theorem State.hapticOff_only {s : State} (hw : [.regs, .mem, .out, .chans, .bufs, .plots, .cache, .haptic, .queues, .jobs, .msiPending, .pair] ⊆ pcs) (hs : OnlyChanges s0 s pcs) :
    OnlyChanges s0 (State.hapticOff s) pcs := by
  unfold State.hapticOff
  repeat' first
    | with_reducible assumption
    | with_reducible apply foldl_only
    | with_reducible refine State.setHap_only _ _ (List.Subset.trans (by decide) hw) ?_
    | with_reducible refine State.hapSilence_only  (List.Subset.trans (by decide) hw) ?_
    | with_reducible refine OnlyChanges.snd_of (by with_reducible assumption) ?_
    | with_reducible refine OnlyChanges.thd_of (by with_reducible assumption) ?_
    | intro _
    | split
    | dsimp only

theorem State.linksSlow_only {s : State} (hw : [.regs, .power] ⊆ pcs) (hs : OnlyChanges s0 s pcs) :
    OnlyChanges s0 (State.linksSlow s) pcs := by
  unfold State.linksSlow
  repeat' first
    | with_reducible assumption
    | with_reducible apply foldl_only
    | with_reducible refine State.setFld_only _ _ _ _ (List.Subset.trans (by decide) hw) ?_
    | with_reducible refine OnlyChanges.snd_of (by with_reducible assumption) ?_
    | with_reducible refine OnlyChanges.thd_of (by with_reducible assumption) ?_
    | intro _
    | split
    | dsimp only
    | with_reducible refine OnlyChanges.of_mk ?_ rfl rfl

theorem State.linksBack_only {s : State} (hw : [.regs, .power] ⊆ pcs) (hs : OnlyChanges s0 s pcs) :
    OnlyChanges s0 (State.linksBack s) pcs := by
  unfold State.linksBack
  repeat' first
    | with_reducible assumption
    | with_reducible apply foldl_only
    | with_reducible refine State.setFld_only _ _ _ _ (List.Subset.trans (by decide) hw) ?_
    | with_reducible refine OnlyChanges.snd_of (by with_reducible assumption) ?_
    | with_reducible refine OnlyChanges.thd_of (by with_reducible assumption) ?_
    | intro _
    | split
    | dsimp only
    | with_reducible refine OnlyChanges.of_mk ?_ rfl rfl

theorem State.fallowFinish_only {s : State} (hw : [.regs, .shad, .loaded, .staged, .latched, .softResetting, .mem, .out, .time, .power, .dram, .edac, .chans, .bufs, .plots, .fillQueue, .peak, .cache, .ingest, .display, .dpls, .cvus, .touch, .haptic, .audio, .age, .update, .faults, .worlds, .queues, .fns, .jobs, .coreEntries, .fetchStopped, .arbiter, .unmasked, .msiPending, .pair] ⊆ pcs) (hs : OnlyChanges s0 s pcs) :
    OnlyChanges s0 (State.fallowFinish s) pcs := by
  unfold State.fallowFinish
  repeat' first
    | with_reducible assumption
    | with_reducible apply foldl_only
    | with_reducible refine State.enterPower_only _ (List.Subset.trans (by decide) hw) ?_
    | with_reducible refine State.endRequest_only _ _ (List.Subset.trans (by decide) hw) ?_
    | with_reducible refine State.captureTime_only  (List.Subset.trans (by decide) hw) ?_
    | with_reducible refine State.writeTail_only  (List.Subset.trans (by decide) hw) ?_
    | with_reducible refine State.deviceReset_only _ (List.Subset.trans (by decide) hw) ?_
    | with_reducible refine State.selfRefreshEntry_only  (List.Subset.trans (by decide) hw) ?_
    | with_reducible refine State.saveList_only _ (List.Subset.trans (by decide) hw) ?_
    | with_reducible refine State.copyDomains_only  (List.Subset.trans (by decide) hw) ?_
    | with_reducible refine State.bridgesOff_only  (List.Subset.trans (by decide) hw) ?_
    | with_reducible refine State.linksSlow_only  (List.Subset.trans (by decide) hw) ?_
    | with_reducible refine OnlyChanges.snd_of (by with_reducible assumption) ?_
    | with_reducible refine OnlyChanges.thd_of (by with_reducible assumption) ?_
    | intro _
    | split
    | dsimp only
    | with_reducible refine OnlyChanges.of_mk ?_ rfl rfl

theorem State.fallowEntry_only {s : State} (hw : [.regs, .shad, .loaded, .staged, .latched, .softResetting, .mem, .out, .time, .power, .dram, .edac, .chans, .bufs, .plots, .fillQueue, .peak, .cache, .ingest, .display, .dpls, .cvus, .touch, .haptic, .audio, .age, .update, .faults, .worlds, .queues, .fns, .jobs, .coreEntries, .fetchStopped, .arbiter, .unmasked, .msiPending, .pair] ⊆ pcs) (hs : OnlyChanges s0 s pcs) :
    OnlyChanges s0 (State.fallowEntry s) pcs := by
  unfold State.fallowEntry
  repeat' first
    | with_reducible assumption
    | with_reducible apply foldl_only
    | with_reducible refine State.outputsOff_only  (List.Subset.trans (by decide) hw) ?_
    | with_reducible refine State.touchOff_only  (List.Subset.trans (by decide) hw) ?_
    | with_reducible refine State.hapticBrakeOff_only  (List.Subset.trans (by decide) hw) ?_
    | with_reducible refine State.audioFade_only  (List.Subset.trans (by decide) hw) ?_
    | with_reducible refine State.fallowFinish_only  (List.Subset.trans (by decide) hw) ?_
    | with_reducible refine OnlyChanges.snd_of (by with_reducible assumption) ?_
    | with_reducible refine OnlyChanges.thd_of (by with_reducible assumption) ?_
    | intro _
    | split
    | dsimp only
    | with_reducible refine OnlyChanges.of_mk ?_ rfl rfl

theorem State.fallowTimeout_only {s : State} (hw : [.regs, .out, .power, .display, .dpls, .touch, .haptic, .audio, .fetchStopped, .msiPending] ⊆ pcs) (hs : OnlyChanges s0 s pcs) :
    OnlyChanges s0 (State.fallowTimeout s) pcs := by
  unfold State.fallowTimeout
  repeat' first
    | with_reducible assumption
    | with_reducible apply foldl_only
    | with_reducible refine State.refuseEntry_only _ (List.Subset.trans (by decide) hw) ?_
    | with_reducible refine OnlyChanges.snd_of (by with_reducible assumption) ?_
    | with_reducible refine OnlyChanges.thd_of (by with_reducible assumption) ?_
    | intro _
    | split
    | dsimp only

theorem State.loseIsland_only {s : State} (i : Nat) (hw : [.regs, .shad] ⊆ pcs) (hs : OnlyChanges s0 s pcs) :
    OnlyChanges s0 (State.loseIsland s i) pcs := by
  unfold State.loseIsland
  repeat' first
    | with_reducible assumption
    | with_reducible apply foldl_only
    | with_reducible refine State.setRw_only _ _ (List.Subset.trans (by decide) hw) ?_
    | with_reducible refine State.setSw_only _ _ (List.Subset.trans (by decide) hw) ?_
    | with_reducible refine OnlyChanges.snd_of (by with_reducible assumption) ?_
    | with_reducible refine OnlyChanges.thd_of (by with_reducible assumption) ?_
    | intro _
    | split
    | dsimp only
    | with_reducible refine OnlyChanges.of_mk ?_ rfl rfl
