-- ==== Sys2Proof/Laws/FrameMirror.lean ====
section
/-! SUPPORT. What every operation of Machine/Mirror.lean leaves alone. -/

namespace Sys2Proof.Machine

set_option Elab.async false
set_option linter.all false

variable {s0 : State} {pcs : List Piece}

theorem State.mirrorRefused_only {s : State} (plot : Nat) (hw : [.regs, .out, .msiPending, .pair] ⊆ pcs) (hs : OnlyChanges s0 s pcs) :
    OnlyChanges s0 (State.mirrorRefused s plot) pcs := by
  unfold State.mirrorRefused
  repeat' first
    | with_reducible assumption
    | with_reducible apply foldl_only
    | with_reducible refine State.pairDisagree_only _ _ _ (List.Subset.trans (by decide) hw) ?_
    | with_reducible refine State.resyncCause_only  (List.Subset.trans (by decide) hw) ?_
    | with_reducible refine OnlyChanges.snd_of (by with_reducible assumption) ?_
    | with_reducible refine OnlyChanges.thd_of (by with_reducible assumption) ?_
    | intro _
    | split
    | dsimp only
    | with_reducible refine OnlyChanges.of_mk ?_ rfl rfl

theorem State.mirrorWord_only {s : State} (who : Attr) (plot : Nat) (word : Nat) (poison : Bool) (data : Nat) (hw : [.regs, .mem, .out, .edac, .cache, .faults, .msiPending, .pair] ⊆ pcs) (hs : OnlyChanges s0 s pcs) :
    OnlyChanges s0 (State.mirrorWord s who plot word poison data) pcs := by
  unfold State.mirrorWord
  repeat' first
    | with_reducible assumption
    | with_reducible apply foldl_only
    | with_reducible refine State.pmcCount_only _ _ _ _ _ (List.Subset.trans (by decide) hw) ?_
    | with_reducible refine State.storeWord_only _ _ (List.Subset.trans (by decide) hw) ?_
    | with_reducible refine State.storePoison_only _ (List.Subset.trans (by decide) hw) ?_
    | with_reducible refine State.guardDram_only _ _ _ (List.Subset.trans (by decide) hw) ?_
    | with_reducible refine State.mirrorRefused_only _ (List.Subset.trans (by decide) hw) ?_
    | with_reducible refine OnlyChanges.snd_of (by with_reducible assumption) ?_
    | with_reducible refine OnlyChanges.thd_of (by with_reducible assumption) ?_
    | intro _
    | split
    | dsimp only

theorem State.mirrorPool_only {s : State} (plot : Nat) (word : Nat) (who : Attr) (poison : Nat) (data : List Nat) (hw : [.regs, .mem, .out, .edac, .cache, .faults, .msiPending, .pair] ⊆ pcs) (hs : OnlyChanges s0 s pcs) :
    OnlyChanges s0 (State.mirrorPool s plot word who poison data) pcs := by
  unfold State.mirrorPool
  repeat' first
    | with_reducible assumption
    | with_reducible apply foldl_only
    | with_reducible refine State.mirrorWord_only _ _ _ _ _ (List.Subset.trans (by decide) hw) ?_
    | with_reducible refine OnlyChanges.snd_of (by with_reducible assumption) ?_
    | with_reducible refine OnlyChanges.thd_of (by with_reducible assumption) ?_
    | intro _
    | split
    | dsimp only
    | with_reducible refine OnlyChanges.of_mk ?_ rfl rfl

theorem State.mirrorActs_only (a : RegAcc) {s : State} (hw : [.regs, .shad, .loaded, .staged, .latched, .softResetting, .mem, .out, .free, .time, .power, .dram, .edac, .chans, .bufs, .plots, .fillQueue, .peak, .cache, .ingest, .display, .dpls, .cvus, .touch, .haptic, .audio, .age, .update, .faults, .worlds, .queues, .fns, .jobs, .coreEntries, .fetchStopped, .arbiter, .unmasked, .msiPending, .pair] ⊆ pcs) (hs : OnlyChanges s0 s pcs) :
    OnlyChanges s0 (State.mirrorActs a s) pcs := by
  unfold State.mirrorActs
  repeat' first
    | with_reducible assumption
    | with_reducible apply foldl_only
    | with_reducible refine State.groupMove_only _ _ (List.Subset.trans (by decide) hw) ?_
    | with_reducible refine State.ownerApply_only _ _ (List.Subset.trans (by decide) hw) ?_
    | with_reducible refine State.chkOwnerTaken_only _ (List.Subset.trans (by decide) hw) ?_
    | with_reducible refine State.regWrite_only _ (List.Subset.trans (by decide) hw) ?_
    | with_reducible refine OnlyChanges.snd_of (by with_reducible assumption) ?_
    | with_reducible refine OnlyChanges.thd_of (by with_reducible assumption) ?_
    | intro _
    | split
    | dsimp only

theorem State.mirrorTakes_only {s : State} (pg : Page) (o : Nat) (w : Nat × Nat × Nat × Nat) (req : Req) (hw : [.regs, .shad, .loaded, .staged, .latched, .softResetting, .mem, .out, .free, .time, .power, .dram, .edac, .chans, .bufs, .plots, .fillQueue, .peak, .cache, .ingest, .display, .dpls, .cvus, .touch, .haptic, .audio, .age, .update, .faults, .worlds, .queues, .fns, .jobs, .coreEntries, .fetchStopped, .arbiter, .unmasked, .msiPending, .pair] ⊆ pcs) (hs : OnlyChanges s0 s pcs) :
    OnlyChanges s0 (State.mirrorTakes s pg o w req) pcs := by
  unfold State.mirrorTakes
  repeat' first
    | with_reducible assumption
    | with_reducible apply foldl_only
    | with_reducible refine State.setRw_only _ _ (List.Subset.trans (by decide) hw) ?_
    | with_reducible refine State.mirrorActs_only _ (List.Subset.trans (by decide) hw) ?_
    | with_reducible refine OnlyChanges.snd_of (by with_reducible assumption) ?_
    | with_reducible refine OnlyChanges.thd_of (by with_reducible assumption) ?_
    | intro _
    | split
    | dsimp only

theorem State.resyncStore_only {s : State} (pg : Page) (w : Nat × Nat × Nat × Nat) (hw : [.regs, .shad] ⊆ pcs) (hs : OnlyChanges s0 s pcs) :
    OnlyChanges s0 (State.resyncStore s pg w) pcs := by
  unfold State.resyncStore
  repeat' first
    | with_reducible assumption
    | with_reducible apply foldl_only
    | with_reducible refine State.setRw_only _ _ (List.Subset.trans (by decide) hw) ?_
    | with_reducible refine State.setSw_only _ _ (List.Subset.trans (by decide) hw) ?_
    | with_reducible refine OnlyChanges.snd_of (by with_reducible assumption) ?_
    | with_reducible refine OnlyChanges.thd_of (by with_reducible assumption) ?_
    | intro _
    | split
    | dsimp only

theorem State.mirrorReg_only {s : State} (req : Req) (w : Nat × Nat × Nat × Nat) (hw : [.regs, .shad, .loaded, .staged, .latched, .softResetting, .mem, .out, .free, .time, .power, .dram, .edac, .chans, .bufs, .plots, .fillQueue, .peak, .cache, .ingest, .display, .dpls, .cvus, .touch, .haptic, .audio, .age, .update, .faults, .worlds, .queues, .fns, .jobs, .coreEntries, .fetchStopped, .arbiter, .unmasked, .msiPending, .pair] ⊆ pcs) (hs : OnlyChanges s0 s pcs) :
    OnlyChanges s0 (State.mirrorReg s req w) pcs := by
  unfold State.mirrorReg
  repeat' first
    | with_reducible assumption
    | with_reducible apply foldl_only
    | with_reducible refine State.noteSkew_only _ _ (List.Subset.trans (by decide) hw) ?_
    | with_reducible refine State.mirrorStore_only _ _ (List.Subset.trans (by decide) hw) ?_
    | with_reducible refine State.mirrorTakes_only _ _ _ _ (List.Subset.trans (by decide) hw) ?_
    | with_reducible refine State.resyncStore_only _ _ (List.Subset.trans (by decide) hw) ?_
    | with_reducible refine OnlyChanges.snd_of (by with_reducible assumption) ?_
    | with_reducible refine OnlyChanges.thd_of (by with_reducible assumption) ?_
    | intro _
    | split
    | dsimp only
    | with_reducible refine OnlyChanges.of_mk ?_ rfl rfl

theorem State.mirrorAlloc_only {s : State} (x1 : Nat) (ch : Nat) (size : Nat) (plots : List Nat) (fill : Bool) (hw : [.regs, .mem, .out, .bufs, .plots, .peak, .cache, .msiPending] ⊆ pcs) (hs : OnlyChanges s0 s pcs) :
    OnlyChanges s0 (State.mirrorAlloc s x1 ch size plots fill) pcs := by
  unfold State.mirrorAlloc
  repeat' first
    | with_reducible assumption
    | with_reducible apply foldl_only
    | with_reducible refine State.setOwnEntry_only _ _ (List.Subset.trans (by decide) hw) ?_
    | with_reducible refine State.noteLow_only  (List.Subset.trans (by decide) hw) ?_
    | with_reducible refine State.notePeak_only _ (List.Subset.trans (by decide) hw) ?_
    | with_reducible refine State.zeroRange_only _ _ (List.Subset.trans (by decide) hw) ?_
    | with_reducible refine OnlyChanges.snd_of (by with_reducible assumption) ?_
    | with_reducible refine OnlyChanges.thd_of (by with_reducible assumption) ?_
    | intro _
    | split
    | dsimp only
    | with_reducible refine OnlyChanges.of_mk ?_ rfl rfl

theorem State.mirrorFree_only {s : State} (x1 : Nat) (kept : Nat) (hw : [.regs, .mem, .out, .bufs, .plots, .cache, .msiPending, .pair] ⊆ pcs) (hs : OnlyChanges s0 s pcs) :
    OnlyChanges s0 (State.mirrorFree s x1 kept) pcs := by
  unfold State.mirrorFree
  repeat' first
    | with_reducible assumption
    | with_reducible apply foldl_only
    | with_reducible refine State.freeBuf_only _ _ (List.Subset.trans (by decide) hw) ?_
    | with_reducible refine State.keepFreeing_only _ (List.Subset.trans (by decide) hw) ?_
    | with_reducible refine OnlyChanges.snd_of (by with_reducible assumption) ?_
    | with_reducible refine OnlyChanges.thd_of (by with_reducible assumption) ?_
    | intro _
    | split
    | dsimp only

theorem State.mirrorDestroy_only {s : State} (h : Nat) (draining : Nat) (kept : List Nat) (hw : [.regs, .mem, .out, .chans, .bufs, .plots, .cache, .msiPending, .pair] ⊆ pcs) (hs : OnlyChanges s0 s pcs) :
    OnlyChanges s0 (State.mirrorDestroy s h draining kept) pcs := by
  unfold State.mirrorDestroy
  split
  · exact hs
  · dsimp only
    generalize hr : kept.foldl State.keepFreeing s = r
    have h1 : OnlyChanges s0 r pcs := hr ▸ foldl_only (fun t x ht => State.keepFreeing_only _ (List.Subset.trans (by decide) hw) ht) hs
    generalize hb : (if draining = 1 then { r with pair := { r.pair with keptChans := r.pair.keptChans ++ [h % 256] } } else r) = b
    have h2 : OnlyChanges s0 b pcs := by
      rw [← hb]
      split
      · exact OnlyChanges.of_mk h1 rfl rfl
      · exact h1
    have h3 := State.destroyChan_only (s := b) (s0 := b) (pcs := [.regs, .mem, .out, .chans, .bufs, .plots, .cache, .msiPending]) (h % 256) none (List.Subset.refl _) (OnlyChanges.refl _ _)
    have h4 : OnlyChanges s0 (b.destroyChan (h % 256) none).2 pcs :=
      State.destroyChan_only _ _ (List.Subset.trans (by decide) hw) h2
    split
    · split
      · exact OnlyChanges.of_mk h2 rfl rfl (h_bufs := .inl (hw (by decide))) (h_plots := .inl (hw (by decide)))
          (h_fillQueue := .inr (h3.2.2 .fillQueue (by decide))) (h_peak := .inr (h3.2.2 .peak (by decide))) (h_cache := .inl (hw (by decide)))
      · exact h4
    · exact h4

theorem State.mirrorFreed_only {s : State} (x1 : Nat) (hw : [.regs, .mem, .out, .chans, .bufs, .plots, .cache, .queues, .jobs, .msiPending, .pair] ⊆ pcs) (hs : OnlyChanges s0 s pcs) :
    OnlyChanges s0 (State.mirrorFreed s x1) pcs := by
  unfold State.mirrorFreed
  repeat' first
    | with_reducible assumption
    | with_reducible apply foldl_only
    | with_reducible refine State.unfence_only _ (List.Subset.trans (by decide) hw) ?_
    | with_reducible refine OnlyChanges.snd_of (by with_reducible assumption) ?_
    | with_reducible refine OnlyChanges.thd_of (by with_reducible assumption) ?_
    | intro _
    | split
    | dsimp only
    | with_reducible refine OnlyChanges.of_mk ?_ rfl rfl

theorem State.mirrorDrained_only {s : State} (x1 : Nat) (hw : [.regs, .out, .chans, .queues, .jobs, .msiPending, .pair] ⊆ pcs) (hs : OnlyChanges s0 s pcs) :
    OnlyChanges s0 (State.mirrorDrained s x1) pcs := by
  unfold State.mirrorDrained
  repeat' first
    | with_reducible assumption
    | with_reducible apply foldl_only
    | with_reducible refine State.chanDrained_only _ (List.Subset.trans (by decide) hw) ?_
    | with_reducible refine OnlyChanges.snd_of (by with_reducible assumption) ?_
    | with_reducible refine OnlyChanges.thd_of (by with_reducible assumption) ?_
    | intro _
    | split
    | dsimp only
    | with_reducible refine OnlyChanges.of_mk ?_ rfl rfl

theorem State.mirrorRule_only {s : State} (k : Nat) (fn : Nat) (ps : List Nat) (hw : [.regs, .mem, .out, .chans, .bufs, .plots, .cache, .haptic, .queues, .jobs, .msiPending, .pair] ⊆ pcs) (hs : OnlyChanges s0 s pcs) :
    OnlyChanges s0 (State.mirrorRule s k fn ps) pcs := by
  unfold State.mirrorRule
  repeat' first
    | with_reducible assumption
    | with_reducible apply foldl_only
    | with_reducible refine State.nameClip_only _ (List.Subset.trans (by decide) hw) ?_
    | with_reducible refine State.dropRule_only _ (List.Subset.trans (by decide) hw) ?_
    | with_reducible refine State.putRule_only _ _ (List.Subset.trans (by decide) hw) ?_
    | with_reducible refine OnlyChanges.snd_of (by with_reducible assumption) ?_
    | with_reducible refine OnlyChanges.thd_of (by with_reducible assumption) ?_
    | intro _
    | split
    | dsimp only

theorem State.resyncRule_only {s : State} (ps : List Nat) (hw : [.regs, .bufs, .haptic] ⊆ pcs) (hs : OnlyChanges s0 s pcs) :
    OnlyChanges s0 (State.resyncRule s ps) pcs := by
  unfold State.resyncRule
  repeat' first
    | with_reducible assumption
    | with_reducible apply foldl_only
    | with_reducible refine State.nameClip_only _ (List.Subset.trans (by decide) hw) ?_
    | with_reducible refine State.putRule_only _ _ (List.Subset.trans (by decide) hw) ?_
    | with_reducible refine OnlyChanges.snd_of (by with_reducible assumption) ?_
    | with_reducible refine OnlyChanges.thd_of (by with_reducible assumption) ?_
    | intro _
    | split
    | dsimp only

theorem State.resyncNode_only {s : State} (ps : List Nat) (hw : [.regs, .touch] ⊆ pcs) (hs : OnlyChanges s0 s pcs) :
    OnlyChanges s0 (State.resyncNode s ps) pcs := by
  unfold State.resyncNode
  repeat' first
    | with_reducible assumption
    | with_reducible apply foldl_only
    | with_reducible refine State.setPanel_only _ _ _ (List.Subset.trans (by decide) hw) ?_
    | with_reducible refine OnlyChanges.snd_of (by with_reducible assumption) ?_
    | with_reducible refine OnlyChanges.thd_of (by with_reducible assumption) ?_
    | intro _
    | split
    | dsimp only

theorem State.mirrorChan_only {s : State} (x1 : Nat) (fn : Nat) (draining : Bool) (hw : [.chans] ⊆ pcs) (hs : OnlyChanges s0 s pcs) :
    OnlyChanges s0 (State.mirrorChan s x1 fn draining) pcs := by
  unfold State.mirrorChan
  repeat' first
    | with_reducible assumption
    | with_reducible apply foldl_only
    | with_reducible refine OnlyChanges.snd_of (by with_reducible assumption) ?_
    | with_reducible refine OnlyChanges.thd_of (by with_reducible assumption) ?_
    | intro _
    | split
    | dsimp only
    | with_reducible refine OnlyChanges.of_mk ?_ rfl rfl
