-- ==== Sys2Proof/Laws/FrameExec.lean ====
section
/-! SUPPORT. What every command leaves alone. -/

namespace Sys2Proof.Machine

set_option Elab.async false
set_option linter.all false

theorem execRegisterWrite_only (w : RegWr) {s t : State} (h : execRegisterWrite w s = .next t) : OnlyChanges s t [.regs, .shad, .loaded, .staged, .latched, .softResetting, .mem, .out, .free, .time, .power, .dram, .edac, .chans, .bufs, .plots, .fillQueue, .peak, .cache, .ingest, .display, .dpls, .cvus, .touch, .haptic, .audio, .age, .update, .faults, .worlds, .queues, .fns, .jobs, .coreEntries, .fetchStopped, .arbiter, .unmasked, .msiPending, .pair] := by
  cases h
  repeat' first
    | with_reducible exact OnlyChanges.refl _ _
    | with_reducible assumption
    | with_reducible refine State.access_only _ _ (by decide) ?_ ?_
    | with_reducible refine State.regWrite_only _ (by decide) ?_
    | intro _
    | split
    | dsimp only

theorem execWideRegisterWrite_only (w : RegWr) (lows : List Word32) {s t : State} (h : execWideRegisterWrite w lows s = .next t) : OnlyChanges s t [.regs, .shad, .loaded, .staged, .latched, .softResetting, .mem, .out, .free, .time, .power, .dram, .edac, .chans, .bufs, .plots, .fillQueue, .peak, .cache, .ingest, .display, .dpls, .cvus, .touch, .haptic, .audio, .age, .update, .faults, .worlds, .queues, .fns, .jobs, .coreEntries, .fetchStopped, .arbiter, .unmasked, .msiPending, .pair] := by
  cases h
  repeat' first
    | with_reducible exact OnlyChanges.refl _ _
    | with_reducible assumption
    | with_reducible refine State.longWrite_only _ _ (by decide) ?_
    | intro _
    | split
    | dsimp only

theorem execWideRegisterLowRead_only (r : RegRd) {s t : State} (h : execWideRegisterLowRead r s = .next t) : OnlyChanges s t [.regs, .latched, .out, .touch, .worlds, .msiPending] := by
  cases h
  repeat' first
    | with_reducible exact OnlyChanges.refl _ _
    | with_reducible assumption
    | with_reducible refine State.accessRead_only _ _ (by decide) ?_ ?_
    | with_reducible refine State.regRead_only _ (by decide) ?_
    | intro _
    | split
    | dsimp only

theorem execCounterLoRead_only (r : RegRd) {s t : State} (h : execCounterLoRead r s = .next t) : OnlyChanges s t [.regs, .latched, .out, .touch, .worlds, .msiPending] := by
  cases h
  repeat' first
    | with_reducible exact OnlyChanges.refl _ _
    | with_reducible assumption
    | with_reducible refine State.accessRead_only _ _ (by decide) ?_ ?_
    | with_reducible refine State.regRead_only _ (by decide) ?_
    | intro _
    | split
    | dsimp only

□ □ □

[What you have to do]
Within the material above, copy exactly the lines from the line that holds "OnlyChanges s0 (State.fallowEntry" up to and including the line that holds "State.refuseEntry_only _ (List.Subset.trans (by decide) hw) ?_".

[Completed task]
    OnlyChanges s0 (State.fallowEntry s) pcs := by
  unfold State.fallowEntry
  repeat' first
    | with_reducible assumption
    | with_reducible apply foldl_only
    | with_reducible refine State.outputsOff_only  (List.Subset.trans (by decide) hw) ?_
    | with_reducible refine State.touchOff_only  (List.Subset.trans (by decide) hw) ?_
    | with_reducible refine State.hapticBrakeOff_only  (List.Subset.trans (by decide) hw) ?_
    | with_reducible refine State.audioFade_only  (List.Subset.trans (by decide) hw) ?_
    | with_reducible refine State.fallowFinish_only  (List.Subset.trans (by decide) hw) ?_
    | with_reducible refine OnlyChanges.snd_of (by with_reducible assumption) ?_
    | with_reducible refine OnlyChanges.thd_of (by with_reducible assumption) ?_
    | intro _
    | split
    | dsimp only
    | with_reducible refine OnlyChanges.of_mk ?_ rfl rfl

theorem State.fallowTimeout_only {s : State} (hw : [.regs, .out, .power, .display, .dpls, .touch, .haptic, .audio, .fetchStopped, .msiPending] ⊆ pcs) (hs : OnlyChanges s0 s pcs) :
    OnlyChanges s0 (State.fallowTimeout s) pcs := by
  unfold State.fallowTimeout
  repeat' first
    | with_reducible assumption
    | with_reducible apply foldl_only
    | with_reducible refine State.refuseEntry_only _ (List.Subset.trans (by decide) hw) ?_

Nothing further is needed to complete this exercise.